Last Friday Eric Savitz over at Forbes reported that Dell may have put in a speculative bid for Fusion-IO (thanks to Don Jennings for spotting the article). The rumoured price was $33 a share, which is approximately a 50% markup on the share price at the time – we can only assume the offer was rejected.
As Chris Mellor recently reported, Fusion-IO have been increasing revenue but making a loss and Eric Savitz also noted that 55% of their revenue comes from just two companies – Apple and Facebook. From what I understand there are also other storage companies that also contributed heavily to Fusion-IO’s revenue numbers.

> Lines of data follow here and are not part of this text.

-- ==== Sys2Proof/Laws/State.lean ====
section
/-!
SUPPORT. What each part of the state is after each update: one lemma for each field and update, true by definition.
-/

namespace Sys2Proof.Machine

/-! ### setTile -/

@[simp] theorem State.setTile_pending (s : State) (k : Nat) (x : Tile) : (s.setTile k x).pending = s.pending := rfl
@[simp] theorem State.setTile_ht (s : State) (k : Nat) (x : Tile) : (s.setTile k x).ht = s.ht := rfl
@[simp] theorem State.setTile_plat (s : State) (k : Nat) (x : Tile) : (s.setTile k x).plat = s.plat := rfl
@[simp] theorem State.setTile_fuses (s : State) (k : Nat) (x : Tile) : (s.setTile k x).fuses = s.fuses := rfl
@[simp] theorem State.setTile_cfg (s : State) (k : Nat) (x : Tile) : (s.setTile k x).cfg = s.cfg := rfl
@[simp] theorem State.setTile_pair (s : State) (k : Nat) (x : Tile) : (s.setTile k x).pair = s.pair := rfl
@[simp] theorem State.setTile_layout (s : State) (k : Nat) (x : Tile) : (s.setTile k x).layout = s.layout := rfl
@[simp] theorem State.setTile_parts (s : State) (k : Nat) (x : Tile) : (s.setTile k x).parts = s.parts := rfl
@[simp] theorem State.setTile_ctxs (s : State) (k : Nat) (x : Tile) : (s.setTile k x).ctxs = s.ctxs := rfl
@[simp] theorem State.setTile_clusters (s : State) (k : Nat) (x : Tile) : (s.setTile k x).clusters = s.clusters := rfl
@[simp] theorem State.setTile_dies (s : State) (k : Nat) (x : Tile) : (s.setTile k x).dies = s.dies := rfl
@[simp] theorem State.setTile_ports (s : State) (k : Nat) (x : Tile) : (s.setTile k x).ports = s.ports := rfl
@[simp] theorem State.setTile_fns (s : State) (k : Nat) (x : Tile) : (s.setTile k x).fns = s.fns := rfl
@[simp] theorem State.setTile_hbm (s : State) (k : Nat) (x : Tile) : (s.setTile k x).hbm = s.hbm := rfl
@[simp] theorem State.setTile_hostMem (s : State) (k : Nat) (x : Tile) : (s.setTile k x).hostMem = s.hostMem := rfl
@[simp] theorem State.setTile_wins (s : State) (k : Nat) (x : Tile) : (s.setTile k x).wins = s.wins := rfl
@[simp] theorem State.setTile_flights (s : State) (k : Nat) (x : Tile) : (s.setTile k x).flights = s.flights := rfl
@[simp] theorem State.setTile_lanes (s : State) (k : Nat) (x : Tile) : (s.setTile k x).lanes = s.lanes := rfl
@[simp] theorem State.setTile_freqs (s : State) (k : Nat) (x : Tile) : (s.setTile k x).freqs = s.freqs := rfl
@[simp] theorem State.setTile_log (s : State) (k : Nat) (x : Tile) : (s.setTile k x).log = s.log := rfl
@[simp] theorem State.setTile_resets (s : State) (k : Nat) (x : Tile) : (s.setTile k x).resets = s.resets := rfl
@[simp] theorem State.setTile_free (s : State) (k : Nat) (x : Tile) : (s.setTile k x).free = s.free := rfl
@[simp] theorem State.setTile_outs (s : State) (k : Nat) (x : Tile) : (s.setTile k x).outs = s.outs := rfl
@[simp] theorem State.setTile_fresh (s : State) (k : Nat) (x : Tile) : (s.setTile k x).fresh = s.fresh := rfl
@[simp] theorem State.setTile_tap (s : State) (k : Nat) (x : Tile) : (s.setTile k x).tap = s.tap := rfl
@[simp] theorem State.setTile_i3cDyn (s : State) (k : Nat) (x : Tile) : (s.setTile k x).i3cDyn = s.i3cDyn := rfl
@[simp] theorem State.setTile_pins (s : State) (k : Nat) (x : Tile) : (s.setTile k x).pins = s.pins := rfl
@[simp] theorem State.setTile_tile (s : State) (k j : Nat) (x : Tile) : (s.setTile k x).tile j = if j = k then x else s.tile j := by
  simp only [State.tile, State.setTile, sget_sput]
@[simp] theorem State.setTile_cluster (s : State) (k : Nat) (j : Nat) (x : Tile) : (s.setTile k x).cluster j = s.cluster j := rfl
@[simp] theorem State.setTile_die (s : State) (k : Nat) (j : Nat) (x : Tile) : (s.setTile k x).die j = s.die j := rfl
@[simp] theorem State.setTile_port (s : State) (k : Nat) (j : Nat) (x : Tile) : (s.setTile k x).port j = s.port j := rfl
@[simp] theorem State.setTile_fn (s : State) (k : Nat) (j : Nat) (x : Tile) : (s.setTile k x).fn j = s.fn j := rfl
@[simp] theorem State.setTile_win (s : State) (k : Nat) (j : Nat) (x : Tile) : (s.setTile k x).win j = s.win j := rfl
@[simp] theorem State.setTile_ctx (s : State) (k : Nat) (j : CtxRef) (x : Tile) : (s.setTile k x).ctx j = s.ctx j := rfl
@[simp] theorem State.setTile_now (s : State) (k : Nat) (x : Tile) : (s.setTile k x).now = s.now := rfl

/-! ### setCluster -/

@[simp] theorem State.setCluster_pending (s : State) (k : Nat) (x : Cluster) : (s.setCluster k x).pending = s.pending := rfl
@[simp] theorem State.setCluster_ht (s : State) (k : Nat) (x : Cluster) : (s.setCluster k x).ht = s.ht := rfl
@[simp] theorem State.setCluster_plat (s : State) (k : Nat) (x : Cluster) : (s.setCluster k x).plat = s.plat := rfl
@[simp] theorem State.setCluster_fuses (s : State) (k : Nat) (x : Cluster) : (s.setCluster k x).fuses = s.fuses := rfl
@[simp] theorem State.setCluster_cfg (s : State) (k : Nat) (x : Cluster) : (s.setCluster k x).cfg = s.cfg := rfl
@[simp] theorem State.setCluster_pair (s : State) (k : Nat) (x : Cluster) : (s.setCluster k x).pair = s.pair := rfl
@[simp] theorem State.setCluster_layout (s : State) (k : Nat) (x : Cluster) : (s.setCluster k x).layout = s.layout := rfl
@[simp] theorem State.setCluster_parts (s : State) (k : Nat) (x : Cluster) : (s.setCluster k x).parts = s.parts := rfl
@[simp] theorem State.setCluster_ctxs (s : State) (k : Nat) (x : Cluster) : (s.setCluster k x).ctxs = s.ctxs := rfl
@[simp] theorem State.setCluster_tiles (s : State) (k : Nat) (x : Cluster) : (s.setCluster k x).tiles = s.tiles := rfl
@[simp] theorem State.setCluster_dies (s : State) (k : Nat) (x : Cluster) : (s.setCluster k x).dies = s.dies := rfl
@[simp] theorem State.setCluster_ports (s : State) (k : Nat) (x : Cluster) : (s.setCluster k x).ports = s.ports := rfl
@[simp] theorem State.setCluster_fns (s : State) (k : Nat) (x : Cluster) : (s.setCluster k x).fns = s.fns := rfl
@[simp] theorem State.setCluster_hbm (s : State) (k : Nat) (x : Cluster) : (s.setCluster k x).hbm = s.hbm := rfl
@[simp] theorem State.setCluster_hostMem (s : State) (k : Nat) (x : Cluster) : (s.setCluster k x).hostMem = s.hostMem := rfl
@[simp] theorem State.setCluster_wins (s : State) (k : Nat) (x : Cluster) : (s.setCluster k x).wins = s.wins := rfl
@[simp] theorem State.setCluster_flights (s : State) (k : Nat) (x : Cluster) : (s.setCluster k x).flights = s.flights := rfl
@[simp] theorem State.setCluster_lanes (s : State) (k : Nat) (x : Cluster) : (s.setCluster k x).lanes = s.lanes := rfl
@[simp] theorem State.setCluster_freqs (s : State) (k : Nat) (x : Cluster) : (s.setCluster k x).freqs = s.freqs := rfl
@[simp] theorem State.setCluster_log (s : State) (k : Nat) (x : Cluster) : (s.setCluster k x).log = s.log := rfl
@[simp] theorem State.setCluster_resets (s : State) (k : Nat) (x : Cluster) : (s.setCluster k x).resets = s.resets := rfl
@[simp] theorem State.setCluster_free (s : State) (k : Nat) (x : Cluster) : (s.setCluster k x).free = s.free := rfl
@[simp] theorem State.setCluster_outs (s : State) (k : Nat) (x : Cluster) : (s.setCluster k x).outs = s.outs := rfl
@[simp] theorem State.setCluster_fresh (s : State) (k : Nat) (x : Cluster) : (s.setCluster k x).fresh = s.fresh := rfl
@[simp] theorem State.setCluster_tap (s : State) (k : Nat) (x : Cluster) : (s.setCluster k x).tap = s.tap := rfl
@[simp] theorem State.setCluster_i3cDyn (s : State) (k : Nat) (x : Cluster) : (s.setCluster k x).i3cDyn = s.i3cDyn := rfl
@[simp] theorem State.setCluster_pins (s : State) (k : Nat) (x : Cluster) : (s.setCluster k x).pins = s.pins := rfl
@[simp] theorem State.setCluster_tile (s : State) (k : Nat) (j : Nat) (x : Cluster) : (s.setCluster k x).tile j = s.tile j := rfl
@[simp] theorem State.setCluster_cluster (s : State) (k j : Nat) (x : Cluster) : (s.setCluster k x).cluster j = if j = k then x else s.cluster j := by
  simp only [State.cluster, State.setCluster, sget_sput]
@[simp] theorem State.setCluster_die (s : State) (k : Nat) (j : Nat) (x : Cluster) : (s.setCluster k x).die j = s.die j := rfl
@[simp] theorem State.setCluster_port (s : State) (k : Nat) (j : Nat) (x : Cluster) : (s.setCluster k x).port j = s.port j := rfl
@[simp] theorem State.setCluster_fn (s : State) (k : Nat) (j : Nat) (x : Cluster) : (s.setCluster k x).fn j = s.fn j := rfl
@[simp] theorem State.setCluster_win (s : State) (k : Nat) (j : Nat) (x : Cluster) : (s.setCluster k x).win j = s.win j := rfl
@[simp] theorem State.setCluster_ctx (s : State) (k : Nat) (j : CtxRef) (x : Cluster) : (s.setCluster k x).ctx j = s.ctx j := rfl
@[simp] theorem State.setCluster_now (s : State) (k : Nat) (x : Cluster) : (s.setCluster k x).now = s.now := rfl

/-! ### setDie -/

@[simp] theorem State.setDie_pending (s : State) (k : Nat) (x : Die) : (s.setDie k x).pending = s.pending := rfl
@[simp] theorem State.setDie_ht (s : State) (k : Nat) (x : Die) : (s.setDie k x).ht = s.ht := rfl
@[simp] theorem State.setDie_plat (s : State) (k : Nat) (x : Die) : (s.setDie k x).plat = s.plat := rfl
@[simp] theorem State.setDie_fuses (s : State) (k : Nat) (x : Die) : (s.setDie k x).fuses = s.fuses := rfl
@[simp] theorem State.setDie_cfg (s : State) (k : Nat) (x : Die) : (s.setDie k x).cfg = s.cfg := rfl
@[simp] theorem State.setDie_pair (s : State) (k : Nat) (x : Die) : (s.setDie k x).pair = s.pair := rfl
@[simp] theorem State.setDie_layout (s : State) (k : Nat) (x : Die) : (s.setDie k x).layout = s.layout := rfl
@[simp] theorem State.setDie_parts (s : State) (k : Nat) (x : Die) : (s.setDie k x).parts = s.parts := rfl
@[simp] theorem State.setDie_ctxs (s : State) (k : Nat) (x : Die) : (s.setDie k x).ctxs = s.ctxs := rfl
@[simp] theorem State.setDie_tiles (s : State) (k : Nat) (x : Die) : (s.setDie k x).tiles = s.tiles := rfl
@[simp] theorem State.setDie_clusters (s : State) (k : Nat) (x : Die) : (s.setDie k x).clusters = s.clusters := rfl
@[simp] theorem State.setDie_ports (s : State) (k : Nat) (x : Die) : (s.setDie k x).ports = s.ports := rfl
@[simp] theorem State.setDie_fns (s : State) (k : Nat) (x : Die) : (s.setDie k x).fns = s.fns := rfl
@[simp] theorem State.setDie_hbm (s : State) (k : Nat) (x : Die) : (s.setDie k x).hbm = s.hbm := rfl
@[simp] theorem State.setDie_hostMem (s : State) (k : Nat) (x : Die) : (s.setDie k x).hostMem = s.hostMem := rfl
@[simp] theorem State.setDie_wins (s : State) (k : Nat) (x : Die) : (s.setDie k x).wins = s.wins := rfl
@[simp] theorem State.setDie_flights (s : State) (k : Nat) (x : Die) : (s.setDie k x).flights = s.flights := rfl
@[simp] theorem State.setDie_lanes (s : State) (k : Nat) (x : Die) : (s.setDie k x).lanes = s.lanes := rfl
@[simp] theorem State.setDie_freqs (s : State) (k : Nat) (x : Die) : (s.setDie k x).freqs = s.freqs := rfl
@[simp] theorem State.setDie_log (s : State) (k : Nat) (x : Die) : (s.setDie k x).log = s.log := rfl
@[simp] theorem State.setDie_resets (s : State) (k : Nat) (x : Die) : (s.setDie k x).resets = s.resets := rfl
@[simp] theorem State.setDie_free (s : State) (k : Nat) (x : Die) : (s.setDie k x).free = s.free := rfl
@[simp] theorem State.setDie_outs (s : State) (k : Nat) (x : Die) : (s.setDie k x).outs = s.outs := rfl
@[simp] theorem State.setDie_fresh (s : State) (k : Nat) (x : Die) : (s.setDie k x).fresh = s.fresh := rfl
@[simp] theorem State.setDie_tap (s : State) (k : Nat) (x : Die) : (s.setDie k x).tap = s.tap := rfl
@[simp] theorem State.setDie_i3cDyn (s : State) (k : Nat) (x : Die) : (s.setDie k x).i3cDyn = s.i3cDyn := rfl
@[simp] theorem State.setDie_pins (s : State) (k : Nat) (x : Die) : (s.setDie k x).pins = s.pins := rfl
@[simp] theorem State.setDie_tile (s : State) (k : Nat) (j : Nat) (x : Die) : (s.setDie k x).tile j = s.tile j := rfl
@[simp] theorem State.setDie_cluster (s : State) (k : Nat) (j : Nat) (x : Die) : (s.setDie k x).cluster j = s.cluster j := rfl
@[simp] theorem State.setDie_die (s : State) (k j : Nat) (x : Die) : (s.setDie k x).die j = if j = k then x else s.die j := by
  simp only [State.die, State.setDie, sget_sput]
@[simp] theorem State.setDie_port (s : State) (k : Nat) (j : Nat) (x : Die) : (s.setDie k x).port j = s.port j := rfl
@[simp] theorem State.setDie_fn (s : State) (k : Nat) (j : Nat) (x : Die) : (s.setDie k x).fn j = s.fn j := rfl
@[simp] theorem State.setDie_win (s : State) (k : Nat) (j : Nat) (x : Die) : (s.setDie k x).win j = s.win j := rfl
@[simp] theorem State.setDie_ctx (s : State) (k : Nat) (j : CtxRef) (x : Die) : (s.setDie k x).ctx j = s.ctx j := rfl
@[simp] theorem State.setDie_now (s : State) (k : Nat) (x : Die) : (s.setDie k x).now = s.now := rfl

Remember STEC? They rode high on the back of the SSD boom until their major supplier, EMC, decided they had a stockpile and didn’t need to keep on buying. Fusion-IO revenue for Q4 is anticpated to be flat. Does that mean Apple and Facebook and slowing their purchases?
The Storage Architect Take
During a limo journey with Howard Marks and Stephen Foskett at SFD#1, the subject of Fusion-IO was raised; the consensus was Fusion-IO will live or die depending whether application developers decide to write to their SDK. I happen to agree with this sentiment. Application integration is the secret sauce that makes server side flash (SSF) disruptive, BUT there needs to be more. We also need the ability to deliver cache consistency outside and therefore between servers. Dell’s acquisition would make perfect sense as it would enable SSF to be placed in the server or shared and expanded between servers with something like Infiniband; a process that needs to be driven by the server vendors themselves as part of their architecture.
Fusion-IO need the SDK to work but they also need server inter-connect for scale and availability. At $33/share and with increased competition, Dell’s offer may end up looking a pretty good one.